Material for this exercise Start Marker

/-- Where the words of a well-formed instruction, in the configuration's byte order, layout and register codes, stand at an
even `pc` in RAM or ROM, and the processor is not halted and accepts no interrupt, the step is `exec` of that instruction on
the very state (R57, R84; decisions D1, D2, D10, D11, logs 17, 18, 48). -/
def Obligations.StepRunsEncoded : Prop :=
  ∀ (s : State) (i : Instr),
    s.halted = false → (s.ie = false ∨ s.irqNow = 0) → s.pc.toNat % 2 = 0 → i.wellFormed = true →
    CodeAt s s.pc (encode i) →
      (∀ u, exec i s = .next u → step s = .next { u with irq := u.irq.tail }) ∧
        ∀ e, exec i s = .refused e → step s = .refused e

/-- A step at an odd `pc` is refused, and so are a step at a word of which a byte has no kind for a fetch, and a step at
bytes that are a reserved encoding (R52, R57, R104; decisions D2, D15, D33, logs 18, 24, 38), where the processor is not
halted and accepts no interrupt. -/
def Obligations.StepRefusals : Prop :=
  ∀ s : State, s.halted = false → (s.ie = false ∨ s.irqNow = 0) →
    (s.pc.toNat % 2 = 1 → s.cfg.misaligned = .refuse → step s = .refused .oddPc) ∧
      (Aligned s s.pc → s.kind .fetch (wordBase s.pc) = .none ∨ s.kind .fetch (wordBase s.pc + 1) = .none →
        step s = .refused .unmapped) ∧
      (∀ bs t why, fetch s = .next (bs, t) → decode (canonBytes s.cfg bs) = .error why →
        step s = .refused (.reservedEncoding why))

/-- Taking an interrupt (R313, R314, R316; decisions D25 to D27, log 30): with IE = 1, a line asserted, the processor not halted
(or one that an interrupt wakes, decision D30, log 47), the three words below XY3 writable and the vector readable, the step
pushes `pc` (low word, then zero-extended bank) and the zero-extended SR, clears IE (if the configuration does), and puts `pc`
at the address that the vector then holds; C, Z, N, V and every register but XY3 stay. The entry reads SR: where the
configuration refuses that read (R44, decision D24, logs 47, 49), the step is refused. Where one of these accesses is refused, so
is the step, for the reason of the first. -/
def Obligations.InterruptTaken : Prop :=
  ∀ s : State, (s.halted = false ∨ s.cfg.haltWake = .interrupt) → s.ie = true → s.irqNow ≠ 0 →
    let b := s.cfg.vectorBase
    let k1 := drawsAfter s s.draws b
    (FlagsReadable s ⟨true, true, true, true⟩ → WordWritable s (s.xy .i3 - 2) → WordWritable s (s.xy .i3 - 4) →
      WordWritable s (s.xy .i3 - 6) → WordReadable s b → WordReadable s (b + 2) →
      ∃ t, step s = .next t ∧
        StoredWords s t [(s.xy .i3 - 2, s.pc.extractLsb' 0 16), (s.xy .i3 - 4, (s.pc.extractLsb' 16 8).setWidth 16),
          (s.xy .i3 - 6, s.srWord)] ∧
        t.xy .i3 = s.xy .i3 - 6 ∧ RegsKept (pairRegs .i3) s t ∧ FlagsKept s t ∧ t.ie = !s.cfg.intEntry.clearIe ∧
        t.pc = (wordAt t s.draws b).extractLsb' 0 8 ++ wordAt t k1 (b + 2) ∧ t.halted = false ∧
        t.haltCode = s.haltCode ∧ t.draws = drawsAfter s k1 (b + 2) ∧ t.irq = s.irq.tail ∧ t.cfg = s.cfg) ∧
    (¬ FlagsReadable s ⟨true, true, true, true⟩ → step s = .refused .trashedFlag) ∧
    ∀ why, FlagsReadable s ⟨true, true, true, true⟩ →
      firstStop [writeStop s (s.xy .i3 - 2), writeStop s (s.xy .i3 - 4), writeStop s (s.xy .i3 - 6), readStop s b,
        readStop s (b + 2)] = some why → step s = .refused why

Material for this exercise End Marker

**What to do**
Output only the lines from the top of the entries through the one holding "s : State, s.halted", copied exactly.

**Your response**
/-- Where the words of a well-formed instruction, in the configuration's byte order, layout and register codes, stand at an
even `pc` in RAM or ROM, and the processor is not halted and accepts no interrupt, the step is `exec` of that instruction on
the very state (R57, R84; decisions D1, D2, D10, D11, logs 17, 18, 48). -/
def Obligations.StepRunsEncoded : Prop :=
  ∀ (s : State) (i : Instr),
    s.halted = false → (s.ie = false ∨ s.irqNow = 0) → s.pc.toNat % 2 = 0 → i.wellFormed = true →
    CodeAt s s.pc (encode i) →
      (∀ u, exec i s = .next u → step s = .next { u with irq := u.irq.tail }) ∧
        ∀ e, exec i s = .refused e → step s = .refused e

/-- A step at an odd `pc` is refused, and so are a step at a word of which a byte has no kind for a fetch, and a step at
bytes that are a reserved encoding (R52, R57, R104; decisions D2, D15, D33, logs 18, 24, 38), where the processor is not
halted and accepts no interrupt. -/
def Obligations.StepRefusals : Prop :=
  ∀ s : State, s.halted = false → (s.ie = false ∨ s.irqNow = 0) →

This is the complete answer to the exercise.